---- TASK INPUT

-- ==== Sys2Proof/Machine/Package.lean ====
section
/-!
DEFINITION. The ball field of the package (R350 to R354): the tiles, their local coordinates and what each ball carries.
-/
namespace Sys2Proof.Machine

/-- A tile of the ball field (Table 14.1). -/
inductive Tile where
  | pod (k : PodId)
  | hub
deriving DecidableEq, Repr

/-- What a ball carries (R351 to R354). `leg` is true for the _P leg of a pair. -/
inductive BallUse where
  | line (p : PortId) (tx : Bool) (n : Nat) (leg : Bool)
  | host (p : PortId) (tx : Bool) (n : Nat) (leg : Bool)
  | cxl (m : Nat) (tx : Bool) (n : Nat) (leg : Bool)
  | stackData (s : Nat) (tx : Bool) (n : Nat) (leg : Bool)
  | stackClock (s : Nat) (tx : Bool) (leg : Bool)
  | single (q : Nat)
  /-- sites 0 to 5 of hub row 19: REFCLK, PE_REFCLK, PE_TX0, PE_TX1, PE_RX0, PE_RX1 -/
  | refPair (site : Nat) (leg : Bool)
  | supply (r : Rail)
  /-- VDDA_HOST for the CXL lanes and the CXL PLL -/
  | supplyCxl
  | vppFuse
  | ground
  | reserved
deriving DecidableEq, Repr

/-- The tile of a ball and its local coordinates (Table 14.1): row and column run from 1 to 126. -/
def tileOf (row col : Nat) : Tile × Nat × Nat :=
  if row ≤ 42 then
    if col ≤ 42 then (.pod 0, row - 1, col - 1)
    else if col ≤ 84 then (.pod 1, row - 1, col - 43)
    else (.pod 2, row - 1, col - 85)
  else if row ≤ 84 then
    if col ≤ 42 then (.pod 7, col - 1, 84 - row)
    else if col ≤ 84 then (.hub, row - 43, col - 43)
    else (.pod 3, 126 - col, row - 43)
  else
    if col ≤ 42 then (.pod 6, 126 - row, 42 - col)
    else if col ≤ 84 then (.pod 5, 126 - row, 84 - col)
    else (.pod 4, 126 - row, 126 - col)

/-- A port of a pod by its index. -/
def podPort (k : PodId) (i : Nat) : Option PortId :=
  if h : i < 12 then some ⟨12 * k.val + i, by omega⟩ else none

/-- What a pod tile's ball carries (R351, R352). -/
def podBall (k : PodId) (u v : Nat) : BallUse :=
  let leg := decide (v % 3 = 0)
  if u ≤ 13 then
    if v % 3 = 2 then .ground
    else
      let q := 14 * u + v / 3
      match podPort k (q / 16) with
      | some p => .line p (decide (q % 16 < 8)) (q % 8) leg
      | none => .ground
  else if u ≤ 34 then
    if v % 3 = 2 then .ground
    else
      let q := 14 * (u - 14) + v / 3
      match podPort k (q / 24) with
      | some p => .host p (decide (q % 24 < 12)) (q % 12) leg
      | none => .ground
  else if u ≤ 38 then .supply (.pod k)
  else if u = 39 then .supply .vddaLine
  else if u = 40 then .supply .vddaHost
  else .supply .vddhLine

/-- What a hub tile's ball carries (R351, R353, Table 14.2). -/
def hubBall (u v : Nat) : BallUse :=
  let leg := decide (v % 3 = 0)
  if u ≤ 9 then
    let q := 14 * u + v / 3
    if v % 3 = 2 || 128 ≤ q then .ground else .cxl (q / 16) (decide (q % 16 < 8)) (q % 8) leg
  else if 11 ≤ u && u ≤ 13 then
    let q := 14 * (u - 11) + v / 3
    if v % 3 = 2 || 40 ≤ q then .ground
    else if q % 10 < 4 then .stackData (q / 10) true (q % 10) leg
    else if q % 10 < 8 then .stackData (q / 10) false (q % 10 - 4) leg
    else .stackClock (q / 10) (decide (q % 10 = 8)) leg
  else if 15 ≤ u && u ≤ 17 then
    if v % 3 = 2 then .ground
    else
      let q := 28 * (u - 15) + 2 * (v / 3) + v % 3
      if 81 ≤ q then .reserved else .single q
  else if u = 19 then (if v % 3 = 2 || 6 ≤ v / 3 then .ground else .refPair (v / 3) leg)
  else if 20 ≤ u && u ≤ 32 && u % 2 = 0 then .supply .hub
  else if u = 34 || u = 36 then (if v ≤ 13 then .supplyCxl else .supply .vddaHost)
  else if u = 38 then (if v ≤ 20 then .supply .io else if v ≤ 40 then .supply .aon else .vppFuse)
  else .ground

/-- What a ball carries. -/
def ballUse (row col : Nat) : BallUse :=
  let t := tileOf row col
  match t.1 with
  | .pod k => podBall k t.2.1 t.2.2
  | .hub => hubBall t.2.1 t.2.2

/-- The ball is connected inside the package of a part (R354): every ground ball is; on the MLB-9620S the CXL field and its supply are
not, on the MLB-9648A the signals and supplies of the tiles of absent pods are not. -/
def ballConnected (x : Part) (row col : Nat) : Bool :=
  match ballUse row col with
  | .ground => true
  | .reserved => false
  | .cxl _ _ _ _ | .supplyCxl => x.hasStore
  | _ =>
    match (tileOf row col).1 with
    | .pod k => x.hasPod k
    | .hub => true

/-- The ball of a line pair's leg on Pod 0's tile, turned to its pod's tile (Table 14.1): row and column of local coordinates. -/
def ballAt (t : Tile) (u v : Nat) : Nat × Nat :=
  match t with
  | .hub => (u + 43, v + 43)
  | .pod k =>
    match k.val with
    | 0 => (u + 1, v + 1)
    | 1 => (u + 1, v + 43)
    | 2 => (u + 1, v + 85)
    | 3 => (v + 43, 126 - u)
    | 4 => (126 - u, 126 - v)
    | 5 => (126 - u, 84 - v)
    | 6 => (126 - u, 42 - v)
    | _ => (84 - v, u + 1)

end Sys2Proof.Machine
end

--------

## ACTIVITY
Every line above from the line with "let q := 14 * (u - 14) + v / 3" to the line with "else if 15 ≤ u && u ≤ 17 then", both included, must be reproduced exactly, and no other line may appear.

## PROBLEM SOLUTION
      let q := 14 * (u - 14) + v / 3
      match podPort k (q / 24) with
      | some p => .host p (decide (q % 24 < 12)) (q % 12) leg
      | none => .ground
  else if u ≤ 38 then .supply (.pod k)
  else if u = 39 then .supply .vddaLine
  else if u = 40 then .supply .vddaHost
  else .supply .vddhLine

/-- What a hub tile's ball carries (R351, R353, Table 14.2). -/
def hubBall (u v : Nat) : BallUse :=
  let leg := decide (v % 3 = 0)
  if u ≤ 9 then
    let q := 14 * u + v / 3
    if v % 3 = 2 || 128 ≤ q then .ground else .cxl (q / 16) (decide (q % 16 < 8)) (q % 8) leg
  else if 11 ≤ u && u ≤ 13 then
    let q := 14 * (u - 11) + v / 3
    if v % 3 = 2 || 40 ≤ q then .ground
    else if q % 10 < 4 then .stackData (q / 10) true (q % 10) leg
    else if q % 10 < 8 then .stackData (q / 10) false (q % 10 - 4) leg
    else .stackClock (q / 10) (decide (q % 10 = 8)) leg
  else if 15 ≤ u && u ≤ 17 then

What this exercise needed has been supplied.